Ukraine's Zelenskyy will meet with Biden, congressional leaders amid standoff over more aid
Republicans want major border policy changes as part of any deal.
Ukrainian President Volodymyr Zelenskyy will meet both with President Joe Biden at the White House and with congressional leaders on Tuesday amid debate in Washington about providing billions of dollars in additional military aid to Ukraine.
"As Russia ramps up its missile and drone strikes against Ukraine, the leaders will discuss Ukraine's urgent needs and the vital importance of the United States' continued support at this critical moment," White House press secretary Karine Jean-Pierre said in a statement.
The Senate's majority and minority leaders, Chuck Schumer and Mitch McConnell, have also invited Zelenskyy to speak at an all-senators meeting on Tuesday morning, according to a leadership aide.
House Speaker Mike Johnson will meet with Zelenskyy on Tuesday in the Capitol, too, according to his spokesman.
Zelenskyy's trip comes as additional funding for Ukraine remains in limbo, with a vote on more money failing in the Senate last week.
The Biden administration has asked for $61 billion in Ukraine aid as part of a $100 billion-plus package that would also include money for Israel, currently at war with Hamas in the wake of a Hamas terror attack, as well as money for Taiwan and $14 billion for border security.
But Republicans, some of whom have become increasingly skeptical of spending more to back Ukraine in defending against Russia's invasion, have said that major immigration policy changes must be part of any deal.
"People want a legal, orderly process, not the chaos that we currently have on our southern border. That shouldn't be too tall of an order to be able to fulfill," Oklahoma Republican Sen. James Lankford, who is leading his party in the chamber in negotiations on the border, told ABC "This Week" anchor George Stephanopoulos earlier this month.

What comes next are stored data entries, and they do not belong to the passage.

-- ==== Sys2Proof/Machine/Update.lean ====
section
/-! DEFINITION. The update engines: pass 1 (R286, R296), norm results (R287, R288, R298), pass 2 and
its rules (R289 to R297), mirroring (R299), local completion (R300), mask re-compaction (R303 to
R305), and the working copies at a resume (R302). -/

namespace Sys2Proof.Machine

open Sys2Proof

/-! ### Scalar arithmetic (R285, R290) -/

/-- 1.0 in FP32. -/
def one32 : Word := 0x3F800000#32

/-- Fraction bits of log2 by repeated squaring of y in [1, 2), in units of 2^-256. -/
def log2Bits : Nat → Nat → Nat → Nat
  | 0, _, acc => acc
  | n + 1, y, acc =>
    let z := y * y / 2 ^ 256
    if 2 ^ 257 ≤ z then log2Bits n (z / 2) (2 * acc + 1) else log2Bits n z (2 * acc)

/-- log2 of a positive value m × 2^e, exact for powers of two; else within 2^-200, with a sticky last
bit (R290: correctly rounded). -/
def log2Num (m : Nat) (e : Int) : Num :=
  let k := floorLog2 m e
  if m = 2 ^ Nat.log2 m then Num.ofInt k
  else
    let f := log2Bits 200 (m * 2 ^ 256 / 2 ^ Nat.log2 m) 0
    (Num.ofInt (2 * (k * 2 ^ 200 + f) + 1)).scale (-201)

/-- log2 in FP32. -/
def flog2 (x : Word) : Word :=
  match f32 x with
  | .nan => qnan
  | .inf neg => if neg then qnan else x
  | .fin neg m e =>
    if m = 0 then 0xFF800000#32
    else if neg then qnan
    else toF32 (log2Num m e)

/-- exp2 of an update engine: exact at the infinities, free within 2 units in the last place elsewhere (R290). -/
def fexp2Upd (x : Word) : Word :=
  match f32 x with
  | .nan => qnan
  | .inf neg => if neg then 0#32 else x
  | .fin _ _ _ => freeNear 2 (Config.exp2Upd x) (exp2Val (f32 x))

/-- pow(x, n) of R290. -/
def fpow (x : Word) (n : Nat) : Word :=
  if n = 0 ∨ x = one32 then one32 else fexp2Upd (fmul (toF32 (Num.ofInt n)) (flog2 x))

/-- The rate between the points of a curve. -/
def rateIn (k : Nat) : List (Word × Word) → Word
  | [] => 0
  | [p] => p.2
  | p :: q :: l =>
    if k < q.1.toNat then
      let f := fdiv (toF32 (Num.ofInt (k - p.1.toNat : Nat))) (toF32 (Num.ofInt (q.1.toNat - p.1.toNat : Nat)))
      fadd p.2 (fmul (fsub q.2 p.2) f)
    else rateIn k (q :: l)

/-- The learning rate of step k (R285). -/
def rateOf (pts : List (Word × Word)) (k : Nat) : Word :=
  match pts with
  | [] => 0
  | p :: l => if k ≤ p.1.toNat then p.2 else rateIn k (p :: l)

/-- A norm from its pair (R287). -/
def pairNorm (p : Word × Word) : Word := fsqrt (fadd p.1 p.2)

/-! ### The rules (R291 to R294) -/

/-- What an update of one slot computes with beside its operands: rate, bias corrections, trust ratio. -/
structure Coefs where
  eta : Word
  bc1 : Word
  bc2 : Word
  ratio : Word

/-- 1 − β. -/
def compl (b : Word) : Word := fsub one32 b

/-- First and second moment and d of AM and LT. -/
def adam (u : UGroup) (c : Coefs) (g m v : Word) : Word × Word × Word :=
  let m := fadd (fmul u.b1 m) (fmul (compl u.b1) g)
  let v := fadd (fmul u.b2 v) (fmul (fmul (compl u.b2) g) g)
  (m, v, fdiv (fdiv m c.bc1) (fadd (fsqrt (fdiv v c.bc2)) u.eps))

/-- The candidate update of LT. -/
def ltStep (u : UGroup) (c : Coefs) (g w m v : Word) : Word :=
  fadd (adam u c g m v).2.2 (fmul u.lambda w)

/-- One slot: new W and moments from the scaled gradient and the old ones. -/
def updateSlot (u : UGroup) (c : Coefs) (g w m v : Word) : Word × Word × Word :=
  let keep := fsub one32 (fmul c.eta u.lambda)
  let move (d : Word) := fsub (fmul w keep) (fmul c.eta d)
  match u.rule with
  | 0 =>
    let a := adam u c g m v
    (move a.2.2, a.1, a.2.1)
  | 1 =>
    let m := fadd (fmul u.b1 m) g
    (move (if u.nesterov then fadd g (fmul u.b1 m) else m), m, v)
  | 2 =>
    let cc := fadd (fmul u.b1 m) (fmul (compl u.b1) g)
    let d := match f32 cc with
      | .nan => cc
      | x => if x.isZero then 0#32 else if x.sign then 0xBF800000#32 else one32
    (move d, fadd (fmul u.b2 m) (fmul (compl u.b2) g), v)
  | _ =>
    let a := adam u c g m v
    (fsub w (fmul (fmul c.eta c.ratio) (ltStep u c g w m v)), a.1, a.2.1)

/-- Results that are not finite though every input is. -/
def nonfinOut (u : UGroup) (g w m v : Word) (r : Word × Word × Word) : Nat :=
  let two := u.rule == 0 || u.rule == 3
  if [g, w, m].any nonfin || (two && nonfin v) then 0
  else (nonfin r.1).toNat + (nonfin r.2.1).toNat + (two && nonfin r.2.2).toNat

/-- The bias corrections for a count t. -/
def UGroup.bias (u : UGroup) (t : Nat) : Word × Word :=
  if u.biascorr then (compl (fpow u.b1 t), compl (fpow u.b2 t)) else (one32, one32)

/-! ### State in memory (R282, R283) -/

/-- S64 of R282. -/
def UGroup.s64 (u : UGroup) : Nat := cdiv (u.slots * max 1 u.rowD) 64 * 64

/-- States of a slot. -/
def UGroup.states (u : UGroup) : Nat := if u.rule = 0 ∨ u.rule = 3 then 3 else 2

/-- A bank's base. -/
def UGroup.bank (u : UGroup) (j : Nat) : Nat := if j = 0 then u.bank0 else u.bank1

/-- A mask set's base, by parity. -/
def UGroup.mdset (u : UGroup) (g : Nat) : Nat := if g % 2 = 0 then u.mdset0 else u.mdset1

/-- Record j of the pair, and of a row. -/
def UGroup.recAt (u : UGroup) (j : Nat) : Nat := u.recBase + 32 * j
def UGroup.rowRec (u : UGroup) (i j : Nat) : Nat := u.recBase + 64 + 16 * i + 8 * j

"There's a reason that this hasn't been done in decades, because it's hard. It's very technical work, and there's a lot of challenges that are in it. And any time you deal with border security, there are a lot of complicating features in this. ... But the most important thing is to be able to get this right," Lankford said then.
The White House has said its aid proposal is a priority and repeatedly urged swift passage.
"Ukraine has done an extraordinary job in defending against this Russian aggression," Secretary of State Antony Blinken said on "This Week" on Sunday.
"Over the past years, it's taking back more than 50% of its territory. It's engaged in a ferocious battle right now along the eastern and southern fronts. We are running out of resources already in the bank to continue to assist them," Blinken said.
Biden has been more blunt, saying Wednesday, after Republicans blocked his proposal in the Senate: "[They] are willing to give [Russian President Vladimir] Putin the greatest gift he could hope for and abandon our global leadership, not just Ukraine, but beyond that."